-- ==== Sys2Proof/Laws/Step.lean ====
section
/-! SUPPORT. What a step can do: the cases of the agenda and of a hart's turn, from which statements about every step
follow. -/

namespace Sys2Proof.Machine

/-- A step runs the next entry of the agenda, or a turn of the hart after which the rest of the machine goes on. -/
theorem step_cases (s : State) :
    (s.agenda = [] ∧ step s = afterTurn (hartTurn s)) ∨
    ∃ t l, s.agenda = t :: l ∧ step s = takeTurn t { s with agenda := l } := by
  unfold step
  cases h : s.agenda with
  | nil => exact .inl ⟨rfl, rfl⟩
  | cons t l => exact .inr ⟨t, l, rfl, rfl⟩

/-- What a turn does: nothing on a hart that does not run, a trap of class 4 that waited for a boundary, a scheduler
entry, an interrupt, or the head of the queue and then the scalar side. -/
theorem hartTurn_cases (s : State) :
    (s.h.run ≠ .running ∧ hartTurn s = .next s) ∨
    (s.h.run = .running ∧ let u := deliverTurn s
      (∃ val, u.h.arrayTrap = some val ∧ atBoundary u u.cur = true ∧ hartTurn s = .next (takeArrayTrap val u)) ∨
      (stopReady u u.cur = true ∧ hartTurn s = .next (acceptStop u)) ∨
      (stopReady u u.cur = false ∧ interruptReady u u.cur = true ∧ hartTurn s = .next (takeLowest u)) ∨
      (stopReady u u.cur = false ∧ interruptReady u u.cur = false ∧ hartTurn s = scalarTurn (runHead u))) := by
  unfold hartTurn boundaryEvent
  by_cases h : s.h.run = .running
  · refine .inr ⟨h, ?_⟩
    cases h0 : (deliverTurn s).h.arrayTrap <;> cases h3 : atBoundary (deliverTurn s) (deliverTurn s).cur <;>
      cases h1 : stopReady (deliverTurn s) (deliverTurn s).cur <;>
      cases h2 : interruptReady (deliverTurn s) (deliverTurn s).cur <;> simp [h, h0, h1, h2, h3]
  · exact .inl ⟨h, by simp [h]⟩

/-- What is left of an instruction's outcome once the poison that it was fetched from is delivered: the outcome itself
where there was none, or while the hart waits at it. -/
theorem deliverFetched_cases (gs : List Nat) (r : Result) :
    deliverFetched gs r = r ∨ ∃ s, r = .next s ∧ s.h.stalled = false ∧ deliverFetched gs r = .next (deliverPoison gs none none s) := by
  unfold deliverFetched
  split
  · exact .inl rfl
  · split
    · rename_i s
      cases h : s.h.stalled
      · exact .inr ⟨s, rfl, h, by simp⟩
      · exact .inl (by simp)
    · exact .inl rfl

@[simp] theorem deliverFetched_nil (r : Result) : deliverFetched [] r = r := rfl

/-- What the scalar side does in a turn: it waits for a replay, or it fetches. -/
theorem scalarTurn_cases (s : State) :
    (s.h.replay = true ∧ scalarTurn s = .next s) ∨ (s.h.replay = false ∧ scalarTurn s = fetchRun s) := by
  unfold scalarTurn
  cases s.h.replay <;> simp

/-- What a fetch does: it runs the instruction, takes a trap, waits, or halts the hart. -/
theorem fetchRun_cases (s : State) :
    (∃ w i gs u, runAcc (fetchInstr s.h.pc.toNat) s = (.ok (w, some i, gs), u) ∧
      fetchRun s = deliverFetched gs (exec i (dropFetch (some i) s.h.pc.toNat u))) ∨
    (∃ w gs u, runAcc (fetchInstr s.h.pc.toNat) s = (.ok (w, none, gs), u) ∧
      fetchRun s = deliverFetched gs (scalarTrap 0x01 (word w) (dropFetch none s.h.pc.toNat u))) ∨
    (∃ u, runAcc (fetchInstr s.h.pc.toNat) s = (.error .wait, u) ∧ fetchRun s = stall u) ∨
    ∃ cause va u, runAcc (fetchInstr s.h.pc.toNat) s = (.error (.fault cause va), u) ∧ fetchRun s = fetchFault cause va u := by
  unfold fetchRun
  dsimp only
  split
  · rename_i w i gs u h; exact .inl ⟨w, i, gs, u, h, rfl⟩
  · rename_i w gs u h; exact .inr (.inl ⟨w, gs, u, h, rfl⟩)
  · rename_i u h; exact .inr (.inr (.inl ⟨u, h, rfl⟩))
  · rename_i c va u h; exact .inr (.inr (.inr ⟨c, va, u, h, rfl⟩))

end Sys2Proof.Machine
end

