-- ==== Sys2Proof/Safety.lean ====
section
/-! DEFINITION. What a safe run is: one that never ends in a stop of the model. -/

namespace Sys2Proof

/-- The first n steps of a run from a state end in a state, not in a fault or a refusal. -/
def SafeFor (n : Nat) (s : Machine.State) : Prop := ∃ t, Host.Core.run core n s = .next t

/-- A run that is safe for every number of steps. -/
def Safe (s : Machine.State) : Prop := ∀ n, SafeFor n s

end Sys2Proof
end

» WORK INSTRUCTION
The material above must be written out again in full, exactly.

» YOUR RESPONSE
-- ==== Sys2Proof/Laws/Step.lean ====
section
/-! SUPPORT. What a step can do: the cases of the agenda and of a hart's turn, from which statements about every step
follow. -/

namespace Sys2Proof.Machine

/-- A step runs the next entry of the agenda, or a turn of the hart after which the rest of the machine goes on. -/
theorem step_cases (s : State) :
    (s.agenda = [] ∧ step s = afterTurn (hartTurn s)) ∨
    ∃ t l, s.agenda = t :: l ∧ step s = takeTurn t { s with agenda := l } := by
  unfold step
  cases h : s.agenda with
  | nil => exact .inl ⟨rfl, rfl⟩
  | cons t l => exact .inr ⟨t, l, rfl, rfl⟩

/-- What a turn does: nothing on a hart that does not run, a trap of class 4 that waited for a boundary, a scheduler
entry, an interrupt, or the head of the queue and then the scalar side. -/
theorem hartTurn_cases (s : State) :
    (s.h.run ≠ .running ∧ hartTurn s = .next s) ∨
    (s.h.run = .running ∧ let u := deliverTurn s
      (∃ val, u.h.arrayTrap = some val ∧ atBoundary u u.cur = true ∧ hartTurn s = .next (takeArrayTrap val u)) ∨
      (stopReady u u.cur = true ∧ hartTurn s = .next (acceptStop u)) ∨
      (stopReady u u.cur = false ∧ interruptReady u u.cur = true ∧ hartTurn s = .next (takeLowest u)) ∨
      (stopReady u u.cur = false ∧ interruptReady u u.cur = false ∧ hartTurn s = scalarTurn (runHead u))) := by
  unfold hartTurn boundaryEvent
  by_cases h : s.h.run = .running
  · refine .inr ⟨h, ?_⟩
    cases h0 : (deliverTurn s).h.arrayTrap <;> cases h3 : atBoundary (deliverTurn s) (deliverTurn s).cur <;>
      cases h1 : stopReady (deliverTurn s) (deliverTurn s).cur <;>
      cases h2 : interruptReady (deliverTurn s) (deliverTurn s).cur <;> simp [h, h0, h1, h2, h3]
  · exact .inl ⟨h, by simp [h]⟩

/-- What is left of an instruction's outcome once the poison that it was fetched from is delivered: the outcome itself
where there was none, or while the hart waits at it. -/
theorem deliverFetched_cases (gs : List Nat) (r : Result) :
    deliverFetched gs r = r ∨ ∃ s, r = .next s ∧ s.h.stalled = false ∧ deliverFetched gs r = .next (deliverPoison gs none none s) := by
  unfold deliverFetched
  split
  · exact .inl rfl
  · split
    · rename_i s
      cases h : s.h.stalled
      · exact .inr ⟨s, rfl, h, by simp⟩
      · exact .inl (by simp)
    · exact .inl rfl

@[simp] theorem deliverFetched_nil (r : Result) : deliverFetched [] r = r := rfl

/-- What the scalar side does in a turn: it waits for a replay, or it fetches. -/
theorem scalarTurn_cases (s : State) :
    (s.h.replay = true ∧ scalarTurn s = .next s) ∨ (s.h.replay = false ∧ scalarTurn s = fetchRun s) := by
  unfold scalarTurn
  cases s.h.replay <;> simp

/-- What a fetch does: it runs the instruction, takes a trap, waits, or halts the hart. -/
theorem fetchRun_cases (s : State) :
    (∃ w i gs u, runAcc (fetchInstr s.h.pc.toNat) s = (.ok (w, some i, gs), u) ∧
      fetchRun s = deliverFetched gs (exec i (dropFetch (some i) s.h.pc.toNat u))) ∨
    (∃ w gs u, runAcc (fetchInstr s.h.pc.toNat) s = (.ok (w, none, gs), u) ∧
      fetchRun s = deliverFetched gs (scalarTrap 0x01 (word w) (dropFetch none s.h.pc.toNat u))) ∨
    (∃ u, runAcc (fetchInstr s.h.pc.toNat) s = (.error .wait, u) ∧ fetchRun s = stall u) ∨
    ∃ cause va u, runAcc (fetchInstr s.h.pc.toNat) s = (.error (.fault cause va), u) ∧ fetchRun s = fetchFault cause va u := by
  unfold fetchRun
  dsimp only
  split
  · rename_i w i gs u h; exact .inl ⟨w, i, gs, u, h, rfl⟩
  · rename_i w gs u h; exact .inr (.inl ⟨w, gs, u, h, rfl⟩)
  · rename_i u h; exact .inr (.inr (.inl ⟨u, h, rfl⟩))
  · rename_i c va u h; exact .inr (.inr (.inr ⟨c, va, u, h, rfl⟩))

end Sys2Proof.Machine
end

-- ==== Sys2Proof/Safety.lean ====
section
/-! DEFINITION. What a safe run is: one that never ends in a stop of the model. -/

namespace Sys2Proof

/-- The first n steps of a run from a state end in a state, not in a fault or a refusal. -/
def SafeFor (n : Nat) (s : Machine.State) : Prop := ∃ t, Host.Core.run core n s = .next t

/-- A run that is safe for every number of steps. -/
def Safe (s : Machine.State) : Prop := ∀ n, SafeFor n s

end Sys2Proof
end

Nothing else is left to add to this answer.